The DriveABLE On-Road Evaluation (DORE) is an on-road evaluation which consists of a standardized road course developed through scientific research to reveal competence-defining driving errors. Professional driving assessors trained and certified by DriveABLE administer the on‐road evaluation on special road courses designed to detect and assess driving errors associated with cognitive decline. Minor handling errors and bad driving habits are not part of the scoring; only errors related to cognitive abilities are scored. OSMV requires a DORE to be conducted in a dual‐brake vehicle, as that is the safest environment for the driver, the driving examiner, and other road users in the event of unsafe driving due to cognitive impairment.

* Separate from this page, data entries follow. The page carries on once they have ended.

/-- R335: the LAYER code in bits 7:0, and in bits 31:8 an index that fits there. -/
theorem layerRejected_of_word {s t : State} {code : Byte} {i : Nat} {free : Word}
    (h : rejectedWith s t code ((RegionCode.layer i).word free)) : layerRejected s t code i := by
  refine ⟨_, h, ?_, fun hi => by rw [RegionCode.word, if_pos hi, Nat.mul_comm]⟩
  by_cases hi : i < 2 ^ 24
  · rw [RegionCode.word, if_pos hi]
    apply BitVec.eq_of_toNat_eq
    simp only [BitVec.extractLsb'_toNat, BitVec.toNat_ofNat, Nat.shiftRight_zero]
    omega
  · rw [RegionCode.word, if_neg hi]
    apply BitVec.eq_of_getLsbD_eq
    intro k hk
    interval_cases k <;> simp

section
variable {s t : State}

/-- The link of a test that decides how the validation goes on. -/
theorem errorsAs_ite {α : Type} {c c' yes no : Prop} [Decidable c'] {x y : Except CmdError α}
    {f : α → Except CmdError Effect} (hc : c' ↔ c) (h : errorsAs s t ((if c' then x else y) >>= f))
    (hyes : errorsAs s t (x >>= f) → yes) (hno : errorsAs s t (y >>= f) → no) : whenElse c yes no := by
  by_cases k : c'
  · rw [if_pos k] at h
    exact whenElse_yes (hc.mp k) (hyes h)
  · rw [if_neg k] at h
    exact whenElse_no (mt hc.mpr k) (hno h)

/-- R231: the link of the BLEND byte. -/
theorem errorsAs_blendOf {α : Type} {mode : Byte} {e : CmdError} {x : Blend → Except CmdError α}
    {f : α → Except CmdError Effect} {rest : Prop}
    (h : errorsAs s t ((match blendOf mode with | none => .error e | some blend => x blend) >>= f))
    (hr : ∀ blend, errorsAs s t (x blend >>= f) → rest) :
    whenElse (3 < mode.toNat) (rejectedWith s t e.code (e.info (Config.freeWord s.draws 2))) rest := by
  cases hb : blendOf mode with
  | none =>
    rw [hb] at h
    exact whenElse_yes (blendOf_eq_none_iff.mp hb) (h.1 _ rfl)
  | some blend =>
    rw [hb] at h
    refine whenElse_no (fun hmode => ?_) (hr blend h)
    rw [blendOf_eq_none_iff.mpr hmode] at hb
    cases hb

/-- R238: the links of the pre-pass of one descriptor. -/
theorem errorsAs_examineLayer {T W H D i : Nat} {f : Option Layer → Except CmdError Effect} {rest : Prop}
    (ho : s.orderly) (h : errorsAs s t (examineLayer s T W H (pixelRegion D W H) i >>= f))
    (hr : ∀ l, errorsAs s t (f l) → rest) : examinedThen s t (T + 32 * i) W H D i rest := by
  rw [examineLayer, bind_assoc] at h
  refine errorsAs_checkedByte (k := 0) (rest := readsThen s t _ [4, 5, 6, 7] _) ho h fun h => ?_
  rw [bind_assoc] at h
  refine errorsAs_checkedRead (n := 4) ho h fun h => errorsAs_ite (by simp) h (hr none) fun h => ?_
  rw [bind_assoc] at h
  refine errorsAs_checkedByte ho h fun h => errorsAs_blendOf h fun blend h =>
    errorsAs_ite Iff.rfl h (hr _) fun h => ?_
  rw [bind_assoc] at h
  refine errorsAs_checkedRead (n := 4) ho h fun h => errorsAs_ite Iff.rfl h (hr none) fun h => ?_
  rw [bind_assoc] at h
  refine errorsAs_checkedRead (n := 4) ho h fun h => errorsAs_ite Iff.rfl h (hr none) fun h => ?_
  rw [bind_assoc] at h
  refine errorsAs_checkedRead (n := 4) ho h fun h => ?_
  rw [bind_assoc] at h
  refine whenElse_imp_yes (errorsAs_checkRange h fun _ h => ?_) layerRejected_of_word
  rw [bind_assoc] at h
  exact whenElse_imp_yes (errorsAs_checkOverlap h fun _ h => hr _ h) layerRejected_of_word
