/-! ## Rounding to a whole number -/

/-- The rounded quotient is within one half of the quotient. -/
theorem roundHalfEven_bound (n d : Nat) (hd : 0 < d) : 2 * (roundHalfEven n d * d) ≤ 2 * n + d ∧
    2 * n ≤ 2 * (roundHalfEven n d * d) + d := by
  have h1 := Nat.div_add_mod n d
  have h2 := Nat.mod_lt n hd
  unfold roundHalfEven
  dsimp only
  have e1 : (n / d + 1) * d = n / d * d + d := by ring
  have e3 : d * (n / d) = n / d * d := by ring
  have hpar : n / d % 2 = 0 ∨ n / d % 2 = 1 := by omega
  rw [e3] at h1
  split
  · generalize n / d * d = y at *; omega
  · split
    · rw [e1]; generalize n / d * d = y at *; omega
    · rcases hpar with h | h <;> rw [h]
      · simp only [Nat.add_zero]; generalize n / d * d = y at *; omega
      · rw [e1]; generalize n / d * d = y at *; omega

/-- Rounding stays between whole bounds. -/
theorem roundHalfEven_range (n d a b : Nat) (hd : 0 < d) (h1 : a * d ≤ n) (h2 : n ≤ b * d) :
    a ≤ roundHalfEven n d ∧ roundHalfEven n d ≤ b := by
  obtain ⟨x, y⟩ := roundHalfEven_bound n d hd
  have dm := Nat.div_add_mod n d
  have hm := Nat.mod_lt n hd
  have ha : a ≤ n / d := (Nat.le_div_iff_mul_le hd).mpr h1
  have hb : n / d ≤ b := Nat.div_le_of_le_mul (by rw [Nat.mul_comm]; exact h2)
  refine ⟨?_, ?_⟩
  · unfold roundHalfEven; dsimp only; split <;> [exact ha; split <;> omega]
  · by_contra hc
    have : b + 1 ≤ roundHalfEven n d := by omega
    have : (b + 1) * d ≤ roundHalfEven n d * d := Nat.mul_le_mul_right d this
    nlinarith

/-- No whole number is nearer than the rounded quotient, and where another is as near the rounded one is even. -/
theorem roundHalfEven_nearest (n d : Nat) (hd : 0 < d) (j : ℤ) :
    |((roundHalfEven n d : ℕ) : ℤ) * d - n| ≤ |j * d - n| ∧
    (|j * d - n| = |((roundHalfEven n d : ℕ) : ℤ) * d - n| → j = roundHalfEven n d ∨ roundHalfEven n d % 2 = 0) := by
  have h1 := Nat.div_add_mod n d
  have h2 := Nat.mod_lt n hd
  have hp : n / d % 2 = 0 ∨ n / d % 2 = 1 := by omega
  have hn : (n : ℤ) = d * (n / d : ℕ) + (n % d : ℕ) := by exact_mod_cast h1.symm
  obtain ⟨Q, hQ⟩ : ∃ Q, Q = n / d := ⟨_, rfl⟩
  obtain ⟨R, hR⟩ : ∃ R, R = n % d := ⟨_, rfl⟩
  have hm : (2 * R < d ∧ roundHalfEven n d = Q) ∨ (d < 2 * R ∧ roundHalfEven n d = Q + 1) ∨
      (2 * R = d ∧ roundHalfEven n d % 2 = 0 ∧ (roundHalfEven n d = Q ∨ roundHalfEven n d = Q + 1)) := by
    unfold roundHalfEven; dsimp only
    rw [← hQ, ← hR]
    rw [← hQ] at hp
    split
    · left; exact ⟨‹_›, rfl⟩
    · split
      · right; left; exact ⟨‹_›, rfl⟩
      · right; right; omega
  rw [← hQ, ← hR] at hn
  rw [← hR] at h2
  generalize roundHalfEven n d = m at *
  have hdz : (0 : ℤ) < d := by exact_mod_cast hd
  have e : ∀ k : ℤ, k * d - n = (k - Q) * d - R := by intro k; rw [hn]; ring
  rw [e, e]
  simp only [Int.abs_eq_natAbs]
  obtain ⟨i, hi⟩ : ∃ i : ℤ, i = j - Q := ⟨_, rfl⟩
  rw [← hi]
  have hj : j = i + Q := by omega
  have hi0 : i ≤ 0 → R - i * d ≥ R := by intro h; nlinarith
  have key : (i ≤ -1 → i * d ≤ -d) ∧ (2 ≤ i → 2 * (d : ℤ) ≤ i * d) := ⟨fun h => by nlinarith, fun h => by nlinarith⟩
  have cases4 : i ≤ -1 ∨ i = 0 ∨ i = 1 ∨ 2 ≤ i := by omega
  have b1 : (m : ℤ) = Q ∨ (m : ℤ) = Q + 1 := by omega
  rcases b1 with b | b
  · rw [b, show ((Q : ℤ) - Q) * d = 0 by ring]
    rcases cases4 with h | h | h | h
    · have := key.1 h; generalize i * (d : ℤ) = y at *; omega
    · subst h; rw [Int.zero_mul]; omega
    · subst h; rw [Int.one_mul]; omega
    · have := key.2 h; generalize i * (d : ℤ) = y at *; omega
  · rw [b, show ((Q : ℤ) + 1 - Q) * d = d by ring]
    rcases cases4 with h | h | h | h
    · have := key.1 h; generalize i * (d : ℤ) = y at *; omega
    · subst h; rw [Int.zero_mul]; omega
    · subst h; rw [Int.one_mul]; omega
    · have := key.2 h; generalize i * (d : ℤ) = y at *; omega
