-- ==== Sys2Proof/Tests/Slice0.lean ====
section
/-! SUPPORT. The model's own tests: ill-formed operands refused, words written from the spec decoded, one step per
vector of `95_test_vectors.md` (its name is in each comment), and a witness for every statement that has hypotheses. -/

namespace Sys2Proof.Tests

open Sys2Proof Sys2Proof.Machine

/-- The next state of an answer. -/
def after (r : Result) : Option State :=
  match r with
  | .next s => some s
  | .fault _ => none
  | .refused _ => none

/-- The block of the vectors (the example configuration), after `RESET @0`. -/
def s0 : State := State.initial Config.example 0

/-- `s0` with the decoder's registers given. -/
def atDec (esc : Bool) (p : Pos) (len ck : Half) (cklo : Byte) (payload : Memory) : State :=
  s0.withDec ⟨esc, p, len, 0, ck, cklo, payload⟩

/-- The pump payload 0.0, 1.0 of S1. -/
def s1Payload : List Byte := [0x00, 0x00, 0x00, 0x00, 0x00, 0x00, 0x80, 0x3F]

/-- The decoder of S1 before its last byte. -/
def s1Last : State :=
  s0.withDec ⟨false, 13, 8, 3, 0x01C8, 0xC8,
    [(0, 0), (1, 0), (2, 0), (3, 0), (4, 0), (5, 0), (6, 0x80), (7, 0x3F)]⟩

/-- A `t_cmd` of 1000 mid-ramp: the start of W1 and W2. -/
def sW : State := s0.withPump { s0.pump with tCmd := 1000, sp0 := 2000, out0 := 1730 }

/-! ## Ill-formed terms, one for each check -/

theorem test_ill_sensor : violation (.pulse 3) = some .sensorRange := by decide
theorem test_ill_sample : violation (.sample 18 0) = some .sampleRange := by decide
theorem test_ill_length_range : violation (.print 1025 []) = some .lengthRange := by decide
theorem test_ill_length_mismatch : violation (.txframe 2 2 [0x48]) = some .lengthMismatch := by decide
theorem test_ill_wire_class : violation (.wLit 0xEE) = some .wireClass := by decide
theorem test_ill_escbad_class : violation (.wEscbad 0x01) = some .wireClass := by decide
theorem test_ill_logical_byte : violation (.decWait 0xFE 0x41) = some .logicalByte := by decide
theorem test_ill_pump_packet : violation (.pumpcmd ⟨1, 8, s1Payload⟩ 0) = some .notPumpPacket := by decide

DriveABLE Information Guide
What do I do if my patient is referred for a DriveABLE assessment?
If the Office of the Superintendent of Motor Vehicles (OSMV) refers your patient for a DriveABLE assessment, OSMV will send your patient a letter directing your patient to call the toll-free DriveABLE Access Line (1-888-475-4666) to book an appointment. In addition, if DriveABLE has your contact information, you will be sent a notification alerting you that OSMV has sent your patient a letter referring them to DriveABLE. Unlike in most other jurisdictions, in British Columbia, OSMV pays for all DriveABLE assessments which OSMV requests.
If DriveABLE has you listed as your patient’s physician and your patient does not pass the in-office assessment (DCAT), you will receive a notification that your patient has been referred for a DriveABLE on-road evaluation (DORE). This notification is for information purposes only; you do not need to take any action at that time.
When your patient has completed a DriveABLE assessment, a copy of the final report will be sent to OSMV and to the physician listed on your patient’s OSMV file. Note: If a physician other than yourself is named on your patient’s OSMV file, you will not automatically be sent these results.
OSMV cognitive assessment process flow chart
An individual is always free to request OSMV to review a driver fitness determination. There is no fee associated with requesting a review, and the process of how to apply for a review is outlined in the documents which your patient will have received detailing OSMV’s decision on their medical fitness to drive.
There are two types of review – a reassessment, and an appeal.
If a driver disagrees with an earlier driver medical fitness licensing decision, they can write in and appeal the decision and request the file be reviewed. In these cases, a different adjudicator or case manager will review the existing medical information and assessment results on file.
If a driver wants a reassessment, then they must be able to provide the Superintendent’s office with new medical information indicating an improvement in their condition. An adjudicator will then review this new information and may request additional information and/or assessments.
At the conclusion of either a reassessment or an appeal, the adjudicator or case manager will notify the driver in writing either confirming the original decision or advising of a different driver fitness decision.